What the task requires >> Begin at the line containing "theorem test_wf_counts : (Instr.energyUpdate" in the entries below and end at the line containing "State.reset with pins"; transcribe that range exactly and nothing outside it.

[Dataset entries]

-- Opening Marker --

-- ==== Sys2Proof/Tests/Slice0.lean ====
section
/-! SUPPORT. Sys2Proof/Tests/Slice0.lean: the model's own tests: ill-formed operands that WellFormed refuses, small behaviours with
expected values from the manual, and for every statement with hypotheses a state and operands that meet them. -/

open Sys2Proof Sys2Proof.Machine

set_option Elab.async false

/-! Ill-formed operands, one for each check of Instr.wf, which refuses them. -/

/-! A result that is good. -/

theorem ok_of_isOk {ε α : Type} {e : Except ε α} (h : e.isOk = true) : ∃ x, e = .ok x := by
  cases e with
  | error _ => exact absurd h (by simp [Except.isOk, Except.toBool])
  | ok x => exact ⟨x, rfl⟩
theorem ok_and {ε α : Type} {e : Except ε α} {p : α → Prop} [DecidablePred p]
    (h : (match e with | .ok x => decide (p x) | .error _ => false) = true) : ∃ x, e = .ok x ∧ p x := by
  cases e with
  | error _ => exact absurd h (by simp)
  | ok x => exact ⟨x, rfl, by simpa using h⟩

theorem ok_of_toOption {ε α : Type} {e : Except ε α} {x : α} (h : e.toOption = some x) : e = .ok x := by
  cases e with
  | error _ => exact absurd h (by simp [Except.toOption])
  | ok y => exact congrArg _ (Option.some.inj h)
/-- Health with one upset of the array, row and column given. -/
def Sys2Proof.Machine.wfHealth (array row col : Nat) : Health := ⟨[⟨array, 0, 0, row, col, 0⟩], [], [], false⟩

/-- A start-up report as `f` changes it: `n` ports, all sound. -/
def Sys2Proof.Machine.wfReport (n : Nat) (f : StartReport → StartReport) : StartReport :=
  f { durations := [], wet := false, mgmtFails := [], bootFails := [], pcFails := [], stackFails := [], coreFails := [], clusterFails := [], sramFails := [], netFails := []
      smokeOnce := [], smokeTwice := [], ports := List.replicate n ⟨true, 0, true, 0x3FFFF, true, true, 0, 0, [], 0⟩, ethUp := [true, true]
      ethPlugged := [true, true] }

/-- A frame of the given payload, packet and frame lengths. -/
def Sys2Proof.Machine.wfFrame (n ip len : Nat) : Frame :=
  { port := 0, buffered := 0, fcsOk := true, fecCorrected := 0, fecUncorrected := 0, dstMac := 0, vlan := none, unsupported := false, ce := false, src := ⟨false, 0⟩
    dst := ⟨false, 0⟩, srcPort := 0, dstPort := 0, sum := .right, frameLen := len, ipLen := ip, payload := zeros n }

theorem test_wf_upset : (Instr.tld ⟨0, 0, 0⟩ (wfHealth 4 0 0)).wf = false ∧ (Instr.mma ⟨0, 0, 0⟩ (wfHealth 0 256 0)).wf = false ∧
    (Instr.gmm ⟨0, 0, 0⟩ (wfHealth 0 0 32)).wf = false ∧ (Instr.tcv ⟨0, 0, 0⟩ (wfHealth 3 255 31)).wf = true := by decide

theorem test_wf_start : (Instr.startUp (wfReport 7 id)).wf = false ∧ (Instr.startUp (wfReport 8 fun r => { r with coreFails := [1350] })).wf = false ∧
    (Instr.startUp (wfReport 8 fun r => { r with clusterFails := [90] })).wf = false ∧ (Instr.startUp (wfReport 8 fun r => { r with pcFails := [(10, 0, 0)] })).wf = false ∧
    (Instr.startUp (wfReport 8 fun r => { r with stackFails := [(0, 2)] })).wf = false ∧ (Instr.startUp (wfReport 8 fun r => { r with ethUp := [true] })).wf = false ∧
    (Instr.startUp (wfReport 8 fun r => { r with durations := List.replicate 12 1 })).wf = false ∧ (Instr.startUp (wfReport 8 id)).wf = true ∧
    (Instr.startTimeout 0 []).wf = false ∧ (Instr.startTimeout 12 []).wf = false := by decide

theorem test_wf_training : (Instr.linkRetrain 0 ⟨true, 0, true, 2 ^ 18, true, true, 0, 0, [], 0⟩ 0).wf = false ∧
    (Instr.portDownRetry 0 ⟨true, 0, true, 2 ^ 18 - 1, true, true, 0, 0, [], 0⟩).wf = true := by decide

theorem test_wf_waits : (Instr.syn ⟨0, 0, 0⟩ (.cores [959, 960])).wf = false ∧ (Instr.syn ⟨0, 0, 0⟩ (.sealed 8 1)).wf = false ∧
    (Instr.syn ⟨0, 0, 0⟩ (.sealed 7 1)).wf = true := by decide

theorem test_wf_pins : (Instr.fruEepromRead 0x60 8192 1 ⟨true, 0⟩).wf = false ∧ (Instr.samplePreload (List.replicate 681 false) []).wf = false ∧
    (Instr.fruEepromRead 0x60 8191 1 ⟨true, 0⟩).wf = true := by decide +kernel

theorem test_wf_parts : (Instr.prepare 8).wf = false ∧ (Instr.alloc 0 0 8).wf = false ∧ (Instr.prepare 7).wf = true ∧
    (Instr.biasUpdate 0 [⟨0, 0, 0, 0, List.replicate 257 0⟩]).wf = false := by decide +kernel

theorem test_wf_memory : (Instr.patrolScrub (2 ^ 48 + 960 * 2 ^ 20) .clean).wf = false ∧ (Instr.dramRefresh 20).wf = false ∧ (Instr.dramRefresh 19).wf = true := by
  decide

theorem test_wf_frames : (Instr.icmpEcho (wfFrame 9 8 64)).wf = false ∧ (Instr.icmpEcho (wfFrame 8 65 64)).wf = false ∧ (Instr.icmpEcho (wfFrame 8 64 64)).wf = true ∧
    (Instr.pfcFrame 0 [(8, 1)] 0).wf = false ∧ (Instr.pfcPauseExpiry 0 8 0).wf = false ∧ (Instr.sessList 16 0 []).wf = false := by decide

theorem test_wf_queued : (Instr.stepRun 0).wf = false ∧ (Instr.stepRun (2 ^ 64)).wf = false ∧ (Instr.stepRun 1).wf = true := by decide

theorem test_wf_links : (Instr.codeword 0 ⟨0, false, false, 0, zeros 641⟩ 0 0 0).wf = false ∧
    (Instr.linkPacket 0 ⟨4, false, 0, 0, 0, 0, 0, []⟩ 0).wf = false ∧ (Instr.linkPacket 0 ⟨0, false, 0, 0, 0, 0, 0, [0]⟩ 0).wf = false := by decide +kernel

theorem test_wf_counts : (Instr.energyUpdate ⟨0, 0, 0, []⟩ 0).wf = false ∧ (Instr.stressUpdate []).wf = false ∧
    (Instr.eventRecord { hubEvent .railTrip 0 [] with part := 256 }).wf = false := by decide

/-- Witness for StepRunsFrontCommand: the queue is empty at reset. -/
theorem witness_idle : State.reset.pending = [] := by decide

/-- Witness for the stop of EveryCommandCompletes: a live, unlocked port. -/
theorem witness_stops :
    stops (.unitTestInstruction 0)
      { State.reset with pins := { State.reset.pins with pgood := true, trstN := true }
                         tap := { State.reset.tap with unlocked := true } } := ⟨0, by decide⟩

-- Closing Marker --

Solution >>
theorem test_wf_counts : (Instr.energyUpdate ⟨0, 0, 0, []⟩ 0).wf = false ∧ (Instr.stressUpdate []).wf = false ∧
    (Instr.eventRecord { hubEvent .railTrip 0 [] with part := 256 }).wf = false := by decide

/-- Witness for StepRunsFrontCommand: the queue is empty at reset. -/
theorem witness_idle : State.reset.pending = [] := by decide

/-- Witness for the stop of EveryCommandCompletes: a live, unlocked port. -/
theorem witness_stops :
    stops (.unitTestInstruction 0)
      { State.reset with pins := { State.reset.pins with pgood := true, trstN := true }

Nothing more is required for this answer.